Home > Storage > PowerScale (Isilon) > Industry Solutions and Verticals > Analytics > PowerScale Deep Learning Infrastructure with NVIDIA DGX A100 Systems for Autonomous Driving > Overview
Computer vision and machine learning (ML) solutions are integrated into vehicles to improve safety, convenience, and the driver experience. Data coming from multiple sources such as camera, lidar, radar and ultrasonic sensors are processed and used to extract information and characteristics of the surrounding environment. Modern vehicles have moved from passive safety systems such as seat-belt pre-tensioning and airbags (designed to minimize injury resulting from collisions).to active safety systems, such as anti-lock braking (ABS) and autonomous emergency braking (AEB) to avoid collisions.
With the evolution of Artificial Intelligence (AI) and DL, the industry is developing embedded control units (ECUs) into vehicles with computer vision algorithms that can interpret real-time sensor data and point cloud data to make corresponding predictions and to derive actions.

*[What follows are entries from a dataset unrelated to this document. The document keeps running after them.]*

-- ==== Sys2Proof/Laws/PerInstr.lean ====
section
/-! SUPPORT. What is said of every operation as syntax: it is well-formed, and its written form reads back as it
(30_encoding R75, R86). -/

namespace Sys2Proof.Laws

theorem chan_ofNat_num (c : Chan) : Chan.ofNat? c.num = some c := by cases c <;> rfl

theorem chan_num_le (c : Chan) : c.num ≤ 1 := by cases c <;> decide

theorem byte_ofNat_toNat (b : Byte) : Byte.ofNat? b.toNat = some b := by
  simp [Byte.ofNat?, b.isLt]

/-- The operation's written form passes the checks and stands for it. -/
def RawForm.Statement (i : Instr) : Prop := i.wf = true ∧ i.toRaw.toInstr? = some i

theorem RawForm.nop : RawForm.Statement .nop := ⟨rfl, rfl⟩

theorem RawForm.push (ch : Chan) (b : Byte) : RawForm.Statement (.push ch b) := by
  simp [RawForm.Statement, Instr.wf, Instr.toRaw, RawInstr.wf, Mnemonic.format, RawInstr.toInstr?,
    chan_ofNat_num, byte_ofNat_toNat, chan_num_le, b.isLt]

theorem RawForm.pop (ch : Chan) : RawForm.Statement (.pop ch) := by cases ch <;> exact ⟨rfl, rfl⟩

theorem RawForm.size (ch : Chan) : RawForm.Statement (.size ch) := by cases ch <;> exact ⟨rfl, rfl⟩

theorem RawForm.xmit (ch : Chan) (b : Byte) : RawForm.Statement (.xmit ch b) := by
  simp [RawForm.Statement, Instr.wf, Instr.toRaw, RawInstr.wf, Mnemonic.format, RawInstr.toInstr?,
    chan_ofNat_num, byte_ofNat_toNat, chan_num_le, b.isLt]

theorem RawForm.txc (ch : Chan) : RawForm.Statement (.txc ch) := by cases ch <;> exact ⟨rfl, rfl⟩

theorem RawForm.rxd (ch : Chan) : RawForm.Statement (.rxd ch) := by cases ch <;> exact ⟨rfl, rfl⟩

theorem RawForm.txvec : RawForm.Statement .txvec := ⟨rfl, rfl⟩

theorem RawForm.rxvec : RawForm.Statement .rxvec := ⟨rfl, rfl⟩

theorem RawForm.txdone (ch : Chan) : RawForm.Statement (.txdone ch) := by cases ch <;> exact ⟨rfl, rfl⟩

theorem RawForm.rxarr (ch : Chan) (b : Byte) : RawForm.Statement (.rxarr ch b) := by
  simp [RawForm.Statement, Instr.wf, Instr.toRaw, RawInstr.wf, Mnemonic.format, RawInstr.toInstr?,
    chan_ofNat_num, byte_ofNat_toNat, chan_num_le, b.isLt]

theorem RawForm.reset : RawForm.Statement .reset := ⟨rfl, rfl⟩

end Sys2Proof.Laws
end

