/-- A queued byte is appended to the history. -/
theorem Channel.history_enqueue (hC : C ≤ 255) (hroom : x.count.toNat < C) (b : Byte) :
    (x.enqueue C b).history C = x.history C ++ [some b] := by
  simp only [Channel.history, Channel.enqueue_txlog, Channel.contents_enqueue hC hroom, List.append_assoc]

theorem Channel.history_transmit (hC : C ≤ 255) (hroom : x.count.toNat < C) (b : Byte) :
    (x.transmit C b).history C = x.history C ++ [some b] := Channel.history_enqueue hC hroom b

/-- Handing the oldest byte to the peripheral moves it from the queue to the log, so the history stays. -/
theorem Channel.history_send (hC : C ≤ 255) (hhead : x.head.toNat < C) (hcount : x.count.toNat ≠ 0) {v : Byte}
    (hfront : x.front = some v) : (x.send C v).history C = x.history C := by
  simp only [Channel.history, Channel.send_txlog, Channel.send_contents, Channel.contents_dequeue hC hhead hcount,
    hfront, List.map_append, List.map_cons, List.map_nil, List.append_assoc, List.cons_append, List.nil_append]

/-- A queue that holds a byte has a written cell at `head`. -/
theorem Channel.Ok.exists_front (hC : C ≤ 255) (h : x.Ok C) (hcount : x.count.toNat ≠ 0) : ∃ v, x.front = some v := by
  have hmem : x.front ∈ x.contents C := by simp [Channel.contents_dequeue hC h.head_lt hcount]
  exact Option.isSome_iff_exists.1 (h.contents_written _ hmem)

theorem Channel.Ok.lt_of_ne (h : x.Ok C) (hroom : x.count.toNat ≠ C) : x.count.toNat < C :=
  lt_of_le_of_ne h.count_le hroom

end queue

section ok
variable {C : Nat} {x : Channel} (hC : C ≤ 255) (h : x.Ok C)
include h

/-- The invariant reads the queue, the completion flag and the log alone. -/
theorem Channel.Ok.of_queue {y : Channel} (hstorage : y.storage = x.storage) (hhead : y.head = x.head)
    (hcount : y.count = x.count) (hbusy : y.txflag = false → y.txlog ≠ []) : y.Ok C := by
  have hcontents : y.contents C = x.contents C := by simp only [Channel.contents, hstorage, hhead, hcount]
  exact ⟨hstorage ▸ h.canonical, hstorage ▸ h.cells_exist, hcount ▸ h.count_le, hhead ▸ h.head_lt,
    hcontents ▸ h.contents_written, hbusy⟩

include hC

theorem Channel.Ok.enqueue (hroom : x.count.toNat < C) (b : Byte) : (x.enqueue C b).Ok C := by
  refine ⟨write_wf _ _ _ h.canonical, write_within _ _ _ _ (Nat.mod_lt _ (by omega)) h.cells_exist, ?_, h.head_lt, ?_,
    h.busy_logged⟩
  · rw [Channel.enqueue_count hC hroom]
    exact hroom
  · rw [Channel.contents_enqueue hC hroom]
    simpa [or_imp, forall_and] using h.contents_written

theorem Channel.Ok.transmit (hroom : x.count.toNat < C) (b : Byte) : (x.transmit C b).Ok C :=
  (h.enqueue hC hroom b).of_queue rfl rfl rfl h.busy_logged

theorem Channel.Ok.dequeue (hcount : x.count.toNat ≠ 0) : (x.dequeue C).Ok C := by
  have hpos : 0 < C := Nat.zero_lt_of_lt h.head_lt
  refine ⟨h.canonical, h.cells_exist, ?_, ?_, fun o ho => h.contents_written o ?_, h.busy_logged⟩
  · rw [Channel.dequeue_count]
    exact (Nat.sub_le _ _).trans h.count_le
  · rw [Channel.dequeue_head hC hpos]
    exact Nat.mod_lt _ hpos
  · rw [Channel.contents_dequeue hC h.head_lt hcount]
    exact List.mem_cons_of_mem _ ho

theorem Channel.Ok.send (hcount : x.count.toNat ≠ 0) (v : Byte) : (x.send C v).Ok C :=
  (h.dequeue hC hcount).of_queue rfl rfl rfl (by simp)

end ok

/-- A channel after reset holds nothing and is ready (10_state R40). -/
theorem Channel.ok_resetWith {C : Nat} (hpos : 0 < C) (rx : Byte) : (Channel.resetWith rx).Ok C where
  canonical := rfl
  cells_exist := rfl
  count_le := Nat.zero_le C
  head_lt := hpos
  contents_written := by simp [Channel.contents, Channel.resetWith]
  busy_logged := by simp [Channel.resetWith, Config.txflagReset]

end Sys2Proof.Machine

/-! What an operation other than RESET can do, said once: to each channel a sequence of the effects listed in
`ChannelEffect`, to `halt` what an overflow does, and to the surroundings nothing. -/

namespace Sys2Proof.Machine

theorem qreg_eq_zero_iff (c : QReg) : c = 0 ↔ c.toNat = 0 := by bv_omega

/-- An XMIT with room, on the channel (41 R121). -/
theorem xmit_eq_transmit (ch : Chan) (b : Byte) {s : State} (h : (s.chan ch).count.toNat ≠ s.params.C) :
    xmit ch b s = (s.setChan ch ((s.chan ch).transmit s.params.C b), .accept) := by
  rw [xmit_room ch b s h]
  simp only [qreg_eq_zero_iff]
  rfl

section projections
variable {α : Type} (f : Channel → α) {s t : State} {c : Chan} {b : Byte} {r : Response}

/-- What the replaced channel has in common with the one before it, every channel keeps. -/
theorem chan_setChan_apply {x : Channel} (h : f x = f (s.chan c)) (d : Chan) :
    f ((s.setChan c x).chan d) = f (s.chan d) := by
  rw [chan_setChan]
  split
  case isTrue hd => rw [hd, h]
  case isFalse => rfl

theorem read_apply (h : ∀ x : Channel, f { x with rxflag := false } = f x) (c d : Chan) (s : State) :
    f ((s.setChan c { s.chan c with rxflag := false }).chan d) = f (s.chan d) := chan_setChan_apply f (h _) d

theorem raiseQueueOverflow_apply (h : ∀ x : Channel, f { x with ovf := true } = f x) (c d : Chan) (s : State) :
    f ((raiseQueueOverflow c s).chan d) = f (s.chan d) := by
  rw [raiseQueueOverflow_eq, setHalt_chan]
  exact chan_setChan_apply f (h _) d

/-- What neither an overflow nor an accepted byte changes of a channel, XMIT keeps of every channel. -/
theorem xmit_apply (hovf : ∀ x : Channel, f { x with ovf := true } = f x)
    (htx : ∀ (x : Channel) (C : Nat) (b : Byte), f (x.transmit C b) = f x) (hx : xmit c b s = (t, r)) (d : Chan) :
    f (t.chan d) = f (s.chan d) := by
  by_cases hfull : (s.chan c).count.toNat = s.params.C
  · rw [xmit_full c b s hfull] at hx
    cases hx
    exact raiseQueueOverflow_apply f hovf c d s
  · rw [xmit_eq_transmit c b hfull] at hx
    cases hx
    exact chan_setChan_apply f (htx _ _ _) d

/-- A receive handler clears the pending flag of its channel and leaves that of the other. -/
theorem receive_rxflag {ch : Chan} (hx : xmit c b (s.setChan ch { s.chan ch with rxflag := false }) = (t, r)) :
    (t.chan ch).rxflag = false ∧ (t.chan ch.other).rxflag = (s.chan ch.other).rxflag := by
  have hkeep := xmit_apply Channel.rxflag (fun _ => rfl) (fun _ _ _ => rfl) hx
  exact ⟨by simpa using hkeep ch, by simpa using hkeep ch.other⟩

The significant automotive safety improvement in the past was passive safety, mainly designed to minimize damage during an accident. Advanced driver assistance systems (ADAS) in many of today’s vehicles can proactively help the driver to avoid accidents by utilizing innovative DL technologies. For example, blind spot detection can alert a driver as they try to move into an occupied lane, pedestrian detection notifies the driver that pedestrians are in front of or behind the car, AEB activates the brakes to avoid an accident or pedestrian injury. More ADAS features like path planning combine with sensor fusion, which brings us closer to the goal of an autonomous vehicle. As the level of accuracy and sophistication increases, autonomous driving (AD) can realize improved capabilities. Critical success factors include improved safety algorithms, increased and efficient computational power, and access to large, comprehensive verification datasets.
This paper focuses on the IT infrastructure challenges faced by automotive original equipment manufacturers (OEMs), and suppliers in developing DL algorithms for ADAS/AD and proposes a scale-out compute and storage solution. The solution is optimized for ADAS/AD workloads—delivering high performance, high concurrency, massive scalability, and flexibility.